Alexander Dobrindts Vorwurf einer "Anti-Abschiebe-Industrie" hallt nach. Gerade auch die Überprüfung von Asylbescheiden gehöre zu einer unabhängigen Justiz, so die BRAK, die jetzt Stellung bezog.
Die Bundesrechtsanwaltskammer (BRAK) weist die von CSU-Landesgruppenchef Alexander Dobrindt im Zusammenhang mit Asylverfahren wiederholt gegen die deutsche Anwaltschaft erhobenen Vorwürfe mit Nachdruck zurück. Er hatte behauptet, eine "Anti-Abschiebe-Industrie" nutze die Mittel des Rechtsstaates, um ihn durch eine bewusst herbeigeführte Überlastung von innen heraus zu bekämpfen. 2015 seien die Grenzen überrannt worden, jetzt versuchten "Abschiebe-Saboteure" das gleiche mit den Gerichten.
Bereits direkt nach Dobrindts Interview hat der Vorsitzende des Ausschusses für Asyl- und Ausländerrecht der BRAK, Rechtsanwalt Dr. Stephan Hocks, sein Befremden über die Begrifflichkeit geäußert. "Diese Ausdrucksweise verärgert mich, weil sie unterstellt, dass es Anwälte und Berater gibt, die aus kommerziellen Interessen Abschiebungen verhindern. Der Ausdruck 'Industrie' suggeriert etwas organisiertes, massenhaftes und gewinnorientiertes. Berater und Anwälte, die sich für Asylsuchende einsetzen, tun dies im Einzelfall und aus berechtigten Gründen – und sie schwimmen weiß Gott nicht in Geld", konstatierte Hocks.
"Anwaltschaft bekämpft nicht den Rechtsstaat"

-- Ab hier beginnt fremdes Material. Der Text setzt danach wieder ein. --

-- ==== Sys2Proof/Machine/Limits.lean ====
section
/-! DEFINITION. The samovar's limits on the draw: caps, floor, ramp, clock and ballast (R400 to R408). Draws are in 10 W units, and
where a name says so in hundredths of a watt, in which PWR_RAMP.RATE is the change that one window permits. -/

namespace Sys2Proof.Machine

/-! ### The limits (R400 to R403) -/

/-- The lowest cap in force: THROT_L, coolant, configured (Table PWR-2); a configured cap above 2,000 acts as 2,000 (log
entry 99). -/
def capInForce (s : State) : Nat :=
  let c := min (min 2000 (fget s PWR_CAP f_PWR_CAP_CAP)) s.pwr.coolantCap
  if s.pins.throt then min c (fget s PWR_THROT f_PWR_THROT_CAP) else c

/-- The trailing-second peak: the highest of the last 100,000 window averages. -/
def trailingPeak (s : State) : Nat := s.pwr.windows.foldl max 0

/-- The floor applies while the carousel runs or is held, not after HOLD_LIMIT, nor against THROT_L or a shutdown (R402, R403,
R407). -/
def floorApplies (s : State) : Bool :=
  s.car.running && !s.pwr.floorOff && !s.pins.throt && s.pwr.shutdownStage == 0

def floorDraw (s : State) : Nat :=
  if floorApplies s then fget s PWR_FLOOR f_PWR_FLOOR_PCT * trailingPeak s / 100 else 0

/-- Hundredths of a watt that one window's average may differ from the last (R401). -/
def rampStep (s : State) : Nat := fget s PWR_RAMP f_PWR_RAMP_RATE

/-- The present draw in hundredths of a watt: what the samovar brought the draw to where the last window's reading, in units of 10 W,
agrees with it, else the reading. -/
def drawNow (s : State) : Nat :=
  let n := fget s PWR_DRAW f_PWR_DRAW_NOW
  if s.pwr.level / 1000 = n then s.pwr.level else 1000 * n

/-! ### The array clock (R404) -/

/-- Upper draw of a clock step at full MXFP8 load, in watts (Table PWR-3). -/
def stepWatts (code : Nat) : Nat := nthD 11000 [19300, 16900, 14900, 13200, 11000] code

/-- The phase of an envelope is in progress. -/
def phaseRuns (s : State) (n p : Nat) : Bool := s.car.records.any fun r => r.step == n && r.phase == p && r.start.isSome

/-- ENVELOPE of the phases in progress: the largest declared; 19.3 kW where none is declared (R404). -/
def envelopeNow (s : State) : Nat :=
  let es := s.car.records.filterMap fun r => if r.start.isSome then (entryAt s r.phase).map fun e => e.envelope.toNat else none
  if es.isEmpty || es.any (· == 0) then 1930 else es.foldl max 0

/-- A step's upper draw, scaled, fits the permitted hundredths of a watt with g eighths gated. -/
def stepFits (env permitted code g : Nat) : Bool := decide (stepWatts code * 100 * (env * 10) * (8 - g) ≤ permitted * 19300 * 8)

/-- The highest step that fits, then the least gating at 1.8 GHz: code and gated eighths (R404). -/
def chooseStep (env permitted : Nat) : Nat × Nat :=
  match (List.range 5).find? fun c => stepFits env permitted c 0 with
  | some c => (c, 0)
  | none => (4, ((List.range 8).find? fun g => stepFits env permitted 4 g).getD 7)

/-- Hundredths of a watt that the limits permit in the next window: the caps, and the ramp from the present draw. -/
def permittedDraw (s : State) : Nat := min (1000 * capInForce s) (drawNow s + rampStep s)

/-- The clock step and gating that the limits permit, with the steps that heat holds the clock down by. -/
def clockWanted (s : State) : Nat × Nat :=
  let want := chooseStep (envelopeNow s) (permittedDraw s)
  let code := max want.1 s.pwr.heatSteps
  (code, if code = 4 then want.2 else 0)

/-- Show a clock step and gating; phases in progress record it. -/
def setClock (s : State) (code gated : Nat) : State :=
  markPhases (fset (fset s PWR_DRAW f_PWR_DRAW_CLOCK code) PWR_DRAW f_PWR_DRAW_GATED gated) 0

/-- The samovar steps down or gates at once, and starts one step up, 5,000 beats ahead (R404). -/
def adjustClock (s : State) : State :=
  if s.pwr.shutdownStage ≠ 0 then setClock s 4 0
  else
    let want := clockWanted s
    let cur := fget s PWR_DRAW f_PWR_DRAW_CLOCK
    if want.1 < cur then
      setClock { s with pwr := { s.pwr with stepUpAt := some (s.pwr.stepUpAt.getD (s.now + 5000)) } } cur want.2
    else setClock { s with pwr := { s.pwr with stepUpAt := none } } want.1 want.2

/-! ### Ballast (R401 to R403, R405, R408) -/

/-- Ballast stops at once, and the draw is what the last window showed (R407, R408, R413). -/
def stopBallast (s : State) : State :=
  fset { s with pwr := { s.pwr with target := 0, level := 1000 * fget s PWR_DRAW f_PWR_DRAW_NOW } } PWR_DRAW f_PWR_DRAW_BALLAST 0

/-- The draw, in 10 W units, that the received envelopes of phases not yet in progress plan for; ENVELOPE 0 is planned at the
trailing-second peak. Nothing is planned once the carousel idles or has been held past HOLD_LIMIT (R403, R405). -/
def plannedDraw (s : State) : Nat :=
  if s.pwr.floorOff || !s.car.running then 0
  else ((s.pwr.envelopes.filter fun v => !phaseRuns s v.1 v.2.1).map fun v =>
    if v.2.2.1 = 0 then trailingPeak s else v.2.2.1).foldl max 0

/-- The draw that the samovar keeps up, in hundredths of a watt, after a window whose last one ended at `last` and which shows the
present draw: a fall is held to the ramp, and the draw rises at the ramp toward the floor and a planned envelope, all under the caps (R400,
R401, R405). -/
def drawAim (s : State) (last : Nat) : Nat :=
  let lo := last - rampStep s
  let fall := if drawNow s < lo then lo else drawNow s - rampStep s
  let rise := min (1000 * max (floorDraw s) (plannedDraw s)) (drawNow s + rampStep s)
  min (1000 * capInForce s) (max fall rise)

/-- Ballast, in hundredths of a watt, that brings a window's draw without it, in 10 W units, to an aim; without free array cycles it
stays at what it was (R402). -/
def ballastFor (s : State) (aim draw ballast : Nat) (freeCycles : Bool) : Nat :=
  if s.pins.throt || s.pwr.shutdownStage != 0 then 0
  else
    let want := aim - 1000 * (draw - ballast)
    if freeCycles then want else min (1000 * ballast) want

end Sys2Proof.Machine
end

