-- ==== Sys2Proof/Machine/Transfer.lean ====
section
/-! DEFINITION. The transfer descriptor, the elements it moves, conversion, skew and the strainer
(R228 to R247, R130 to R147). -/

namespace Sys2Proof.Machine

/-! ### Descriptors and records (Tables DMA-2, DMA-3, TEN-5, TEN-8) -/

/-- A transfer descriptor's fields. -/
structure Xfer where
  kind : Nat
  chain : Bool
  pulse : Bool
  skew : Nat
  srcFmt : Nat
  dstFmt : Nat
  strict : Bool
  strain : Nat
  rate : Nat
  ev : Nat
  hostEnv : Bool
  scrub : Bool
  tensor : Nat
  src : Nat
  dst : Nat
  aux : Nat
  srcScale : Nat
  dstScale : Nat
  next : Nat
  length : Nat
  skewLd : Nat
  deriving DecidableEq, Repr

/-- The transfer descriptor that 64 bytes hold. -/
def parseXfer (d : List Byte) : Xfer :=
  let sh := field d 1 1
  let o := field d 3 1
  let a := fun i => bitsAt (field d i 8) 0 56
  { kind := bitsAt sh 0 2, chain := bitAt sh 2, pulse := bitAt sh 3, skew := bitsAt sh 4 2
    srcFmt := bitsAt (field d 2 1) 0 4, dstFmt := bitsAt (field d 2 1) 4 4, strict := bitAt o 0
    strain := bitsAt o 1 2, rate := bitsAt o 3 2, ev := field d 4 1, hostEnv := bitAt (field d 5 1) 0
    scrub := bitAt (field d 5 1) 1, tensor := field d 6 2, src := a 8, dst := a 16, aux := a 24
    srcScale := a 32, dstScale := a 40, next := a 48, length := field d 56 4, skewLd := field d 60 4 }

/-- A stride record: rank, extents and the strides of each side. -/
structure StrideRec where
  rank : Nat
  ext : List Nat
  src : List Nat
  dst : List Nat
  deriving DecidableEq, Repr

def parseStrides (b : List Byte) : StrideRec :=
  let n := field b 0 1
  { rank := n, ext := ((List.range 6).map fun d => field b (8 + 4 * d) 4).take n
    src := 0 :: (List.range 5).map fun d => field b (32 + 8 * d) 8
    dst := 0 :: (List.range 5).map fun d => field b (72 + 8 * d) 8 }

/-- A block-list record. -/
structure BlockRec where
  list : Nat
  entries : Nat
  op : Nat
  policy : Nat
  strict : Bool
  tensor : Nat
  shape : List Nat
  dense : Nat
  denseScale : Nat
  deriving DecidableEq, Repr

def parseBlockRec (b : List Byte) : BlockRec :=
  { list := bitsAt (field b 0 8) 0 56, entries := field b 8 4, op := bitsAt (field b 12 1) 0 2
    policy := bitsAt (field b 12 1) 2 2, strict := bitAt (field b 12 1) 4, tensor := field b 14 2
    shape := (List.range 6).map fun d => field b (16 + 4 * d) 4
    dense := bitsAt (field b 40 8) 0 56, denseScale := bitsAt (field b 48 8) 0 56 }

/-- A window record. -/
structure WinRec where
  tensor : Nat
  mode : Nat
  value : Nat
  origin : List Nat
  count : List Nat
  lo : List Nat
  hi : List Nat
  deriving DecidableEq, Repr

def parseWinRec (b : List Byte) : WinRec :=
  let v := fun o => (List.range 6).map fun d => field b (o + 4 * d) 4
  { tensor := field b 0 2, mode := bitsAt (field b 2 1) 0 2, value := field b 4 4, origin := v 8, count := v 32
    lo := (v 56).map fun x => bitsAt x 0 16, hi := (v 56).map fun x => bitsAt x 16 16 }

/-- The stride record as it stands. -/
def stridesOf (s : State) (ag : Agent) (x : Xfer) : StrideRec :=
  if x.kind = 1 then parseStrides (readBytes s ag x.aux 128)
  else { rank := 1, ext := [x.length], src := [0], dst := [0] }

/-! ### The sides of a transfer (R228) -/

/-- A side: its layout as a tensor, its element and scale bases, and its extents. -/
structure Side where
  t : Tensor
  eb : Nat
  sb : Nat
  es : List Nat
  deriving DecidableEq, Repr

/-- A layout over given extents: strided where strides are given, else dense. -/
def layoutTensor (fmt axis : Nat) (es : List Nat) (strides : Option (List Nat)) : Tensor :=
  { id := 0xFFFF, rank := es.length, fmt := fmt, layout := if strides.isSome then 1 else 0, blockAxis := axis
    planeDim := 0, space := 3, mesh := 0xFF, elem := 0, scale := 0, extent := es
    stride := strides.getD [], shard := [] }

/-- Run address, element and scale address of an index on a side. -/
def Side.place (x : Side) (idx : List Nat) : Nat × Nat × Nat := tensorPlace x.t x.eb x.sb x.es idx

/-- Bytes from a side's first to its last element, and its scales. -/
def Side.span (x : Side) : Nat := pieceSpan x.t x.es
def Side.scales (x : Side) : Nat := if x.es.any (· == 0) then 0 else pieceScales x.t x.es

def srcSide (x : Xfer) (r : StrideRec) : Side :=
  ⟨layoutTensor x.srcFmt 0 r.ext (some r.src), x.src, x.srcScale, r.ext⟩

def dstSide (x : Xfer) (r : StrideRec) : Side :=
  ⟨layoutTensor x.dstFmt 0 r.ext (some r.dst), x.dst, x.dstScale, r.ext⟩

/-- Elements of the extents of a transfer. -/
def elemCount (es : List Nat) : Nat := es.foldl (· * ·) 1

/-- The place of an index on a skewed destination (R241): split-quadrant words or convolution rows. -/
def skewPlace (x : Xfer) (r : StrideRec) (idx : List Nat) : Nat × Nat :=
  let i := fun d => nthD 0 idx d
  let rest := fun (n : Nat) => ((List.range r.rank).filter fun d => decide (n ≤ d)).foldl
    (fun a d => a + i d * nthD 0 r.dst d) 0
  if x.skew = 1 then
    (x.dst + (i 0 / 32 * ((if r.rank < 2 then 1 else nthD 1 r.ext 1) + 31) + i 1 + i 0 % 32) * x.skewLd + rest 2,
      i 0 % 32)
  else (x.dst + i 1 * x.skewLd + rest 2, i 0 + i 2 % 32)

/-- Bytes from the first to the last written byte of a skewed destination. -/
def skewSpan (x : Xfer) (r : StrideRec) : Nat :=
  if r.ext.any (· == 0) then 0
  else
    let e := fun d => if d < r.rank then nthD 1 r.ext d else 1
    let rest := ((List.range r.rank).filter fun d => decide (2 ≤ d)).foldl
      (fun a d => a + (e d - 1) * nthD 0 r.dst d) 0
    if x.skew = 1 then (ceilDiv (e 0) 32 * (e 1 + 31) - 1) * x.skewLd + packedBytes x.dstFmt 32 + rest
    else (e 1 - 1) * x.skewLd + rest + packedBytes x.dstFmt (e 0 + min 31 (e 2 - 1))

/-! ### Elements, groups and units -/

/-- Where an element's value comes from. -/
inductive Src where
  /-- +0 -/
  | zero
  /-- an FP32 constant (R146) -/
  | const (v : Nat)
  /-- element `idx` of the packed run at `base`, with its scale byte's address -/
  | at_ (base idx scale : Nat)
  /-- a device of a module of the board, whose contents this model does not hold (log entry 78) -/
  | remote (module : Nat)
  deriving DecidableEq, Repr

/-- The module of the board that a source lies on, where it is another's. -/
def Src.module : Src → Option Nat
  | .remote m => some m
  | _ => none

/-- An element: its source, the runs and elements it is written to, whether it lies within the extents (R54)
and whether it is padding (R147). -/
structure Elem where
  src : Src
  dst : List (Nat × Nat)
  real : Bool
  pad : Bool
  /-- replicas on other modules of the board: module, run and element (R140, R141) -/
  far : List (Nat × Nat × Nat) := []
  deriving DecidableEq, Repr

/-- Elements that share a destination block, with the addresses of its scale, on this module and on others, and the earlier
group of the transfer whose read serves this one (R136). -/
structure Group where
  elems : List Elem
  scales : List Nat
  farScales : List (Nat × Nat) := []
  same : Option Nat := none
  deriving DecidableEq, Repr

/-- What a transfer completes as a whole (R238): its count of elements or entries, and its groups. -/
structure Unit_ where
  count : Nat
  groups : List Group
  deriving DecidableEq, Repr

/-- The indices of extents, dimension 0 fastest. -/
def indices : List Nat → List (List Nat)
  | [] => [[]]
  | e :: es => (indices es).flatMap fun r => (List.range e).map fun i => i :: r

/-- The indices of extents by destination group: blocks of 32 along an axis for an MX destination. -/
def groupIndices (fmt axis : Nat) (es : List Nat) : List (List (List Nat)) :=
  if isMx fmt then
    (indices (inBlocks axis (fun e => ceilDiv e 32) es)).map fun b =>
      (List.range 32).map fun j => inBlocks axis (fun i => 32 * i + j) b
  else (indices es).map fun i => [i]

/-- An index lies within the extents. -/
def within (es idx : List Nat) : Bool := (es.zip idx).all fun p => decide (p.2 < p.1)

/-- The units of a LINEAR or STRIDED transfer, in transfer order (R228, R241). -/
def plainUnits (x : Xfer) (r : StrideRec) (a b : Side) : List Unit_ :=
  if r.ext.any (· == 0) then []
  else
    (groupIndices x.dstFmt 0 r.ext).map fun g =>
      let es := g.map fun i =>
        let real := within r.ext i
        let p := a.place i
        let q := b.place i
        { src := if real || isMx x.srcFmt then .at_ p.1 p.2.1 p.2.2 else .zero
          dst := if x.skew = 0 then [(q.1, q.2.1)] else if real then [skewPlace x r i] else []
          real := real, pad := false : Elem }
      { count := (es.filter (·.real)).length
        groups := [{ elems := es, scales := match g with
          | i :: _ => if isMx x.dstFmt then [(b.place i).2.2] else []
          | [] => [] }] }

/-! ### Reading a source element -/

/-- An element as read: its code and scale, its value, and whether its block is poisoned. -/
structure Got where
  code : Nat
  scale : Nat
  v : Val
  bad : Bool
  deriving DecidableEq, Repr

/-- The value of a source code (R54, R63). -/
def srcVal (fmt : Nat) (strict : Bool) (scale code : Nat) : Val :=
  if isMx fmt then mxVal (fmtAt fmt) scale code else readVal (fmtAt fmt) strict code

/-- Bytes that a run's element touches. -/
def runKeys (s : State) (fmt base idx : Nat) : List Nat :=
  let lo := idx * fmtBits fmt
  (List.range ((lo % 8 + fmtBits fmt + 7) / 8)).map fun j => keyOf s (base + lo / 8 + j)

/-- Read an element. `written` are the keys that earlier elements of the same transfer write: a source byte among them may be
read before or after that write, so its value is free (log entry 15). -/
def getElem_ (s : State) (ag : Agent) (fmt : Nat) (strict : Bool) (bad : List (Nat × Nat)) (written : List Nat)
    (e : Src) : Got × State :=
  match e with
  | .zero => (⟨0, 127, Val.zero, false⟩, s)
  | .const v => (⟨0, 127, f32 v, false⟩, s)
  | .remote _ =>
    let f := takeFree s
    let code := f.1.toNat % 2 ^ fmtBits fmt
    let sc := if isMx fmt then f.1.toNat / 2 ^ 32 % 256 else 127
    (⟨code, sc, srcVal fmt strict sc code, f.1.getLsbD 63⟩, f.2)
  | .at_ base idx sa =>
    let own := (runKeys s fmt base idx).any written.contains
    let ownScale := isMx fmt && written.contains (keyOf s sa)
    let f := if own || ownScale then takeFree s else (0, s)
    let code := if own then f.1.toNat % 2 ^ fmtBits fmt else elemCode s ag fmt base idx
    let sc := if ownScale then f.1.toNat / 2 ^ 32 % 256 else scaleCode s ag fmt sa
    (⟨code, sc, srcVal fmt strict sc code, elemBad bad fmt base idx || (isMx fmt && touchesBad bad sa 1)⟩, f.2)

/-- Read a list of elements in order. -/
def getElems (s : State) (ag : Agent) (fmt : Nat) (strict : Bool) (bad : List (Nat × Nat)) (written : List Nat) :
    List Src → List Got × State
  | [] => ([], s)
  | e :: es =>
    let a := getElem_ s ag fmt strict bad written e
    let b := getElems a.2 ag fmt strict bad written es
    (a.1 :: b.1, b.2)

/-! ### Writing packed elements -/

/-- A value of `width` bits written at element `idx` of the run at `base`. -/
structure Put where
  base : Nat
  idx : Nat
  width : Nat
  code : Nat
  poison : Bool
  deriving DecidableEq, Repr

/-- First byte, bit within it, and bytes that a put touches. -/
def Put.at_ (p : Put) : Nat × Nat × Nat :=
  let lo := p.idx * p.width
  (p.base + lo / 8, lo % 8, (lo % 8 + p.width + 7) / 8)

/-- The bytes of a put, merged into the bytes held so far or into memory (R229, R232, R241). -/
def Put.apply (s : State) (m : List (Nat × Byte)) (p : Put) : List (Nat × Byte) :=
  let q := p.at_
  let old := leNat ((List.range q.2.2).map fun j => mapGet (byteAt s (keyOf s (q.1 + j))) m (q.1 + j))
  (leBytes q.2.2 (putBits old q.2.1 p.width p.code)).zipIdx.foldl (fun m b => mapInsert m (q.1 + b.2) b.1) m

/-- The puts that stand: of those to one element the last, so that an earlier one leaves no trace (R137). -/
def lastPuts : List Put → List Put
  | [] => []
  | p :: ps =>
    if ps.any fun q => q.base == p.base && q.idx == p.idx && q.width == p.width then lastPuts ps else p :: lastPuts ps

/-- Write puts in order: each element holds its last value, and a poisoned put poisons the bytes it touches. -/
def writePuts (s : State) (ag : Agent) (all : List Put) : State :=
  let ps := lastPuts all
  let m := ps.foldl (Put.apply s) []
  let bad := (ps.filter (·.poison)).flatMap fun p => (List.range p.at_.2.2).map fun j => p.at_.1 + j
  writeCells s ag (m.map fun b => (b.1, b.2, bad.contains b.1))

/-! ### Conversion (R239, R240, R146, R147) -/

/-- What a transfer makes of elements: puts, flags, elements counted under R261 and the largest magnitude. -/
structure Made where
  puts : List Put
  fl : Flags
  counted : Nat
  amax : Val
  /-- puts to replicas on other modules of the board -/
  far : List (Nat × Put) := []
  deriving DecidableEq, Repr

def Made.none : Made := { puts := [], fl := {}, counted := 0, amax := Val.zero }

def Made.or (a b : Made) : Made :=
  { puts := a.puts ++ b.puts, fl := a.fl.or b.fl, counted := a.counted + b.counted, amax := maxMag a.amax b.amax
    far := a.far ++ b.far }

/-- The puts of one element's code. -/
def elemPuts (fmt : Nat) (e : Elem) (code : Nat) (poison : Bool) : List Put :=
  e.dst.map fun d => ⟨d.1, d.2, fmtBits fmt, code, poison⟩

/-- The puts of one element's code to replicas on other modules. -/
def elemFar (fmt : Nat) (e : Elem) (code : Nat) (poison : Bool) : List (Nat × Put) :=
  e.far.map fun d => (d.1, ⟨d.2.1, d.2.2, fmtBits fmt, code, poison⟩)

Auch BRAK-Vizepräsident Rechtsanwalt und Notar Dr. Thomas Remmers hat keinerlei Verständnis für die am Wochenende mit anderer Wortwahl wiederholte Behauptung, die Anwaltschaft sabotiere Abschiebungen. "Es gehört zu den verfassungsrechtlich geschützten Grundsätzen in Deutschland, dass sämtliche staatlichen Entscheidungen einer Überprüfung durch die unabhängige Justiz unterworfen werden können. Dies gilt selbstverständlich auch für alle Asylbescheide oder sonstigen Entscheidungen über aufenthaltsrelevante Fragen", so Remmers.
Sicher gebe es einige Probleme bei der Verfahrensdauer sowohl in der Verwaltung als auch bei den Gerichtsverfahren. Unzureichende Ressourcen für Verwaltung und Justiz seien aber ein Problem der Politik, nicht aber der Vielzahl von engagierten Beamten und Verwaltungsmitarbeitern oder der in diesem Bereich tätigen Richterschaft.
"Und schon gar nicht ist die Anwaltschaft für diese Probleme verantwortlich: Denn alle Anwältinnen und Anwälte […] bekämpfen nicht den Rechtsstaat, sondern setzen ihn um und tragen so zum gesellschaftlichen Frieden bei. Eine Pauschalverurteilung der gesamten Anwaltschaft verbietet sich also", resümiert Remmers.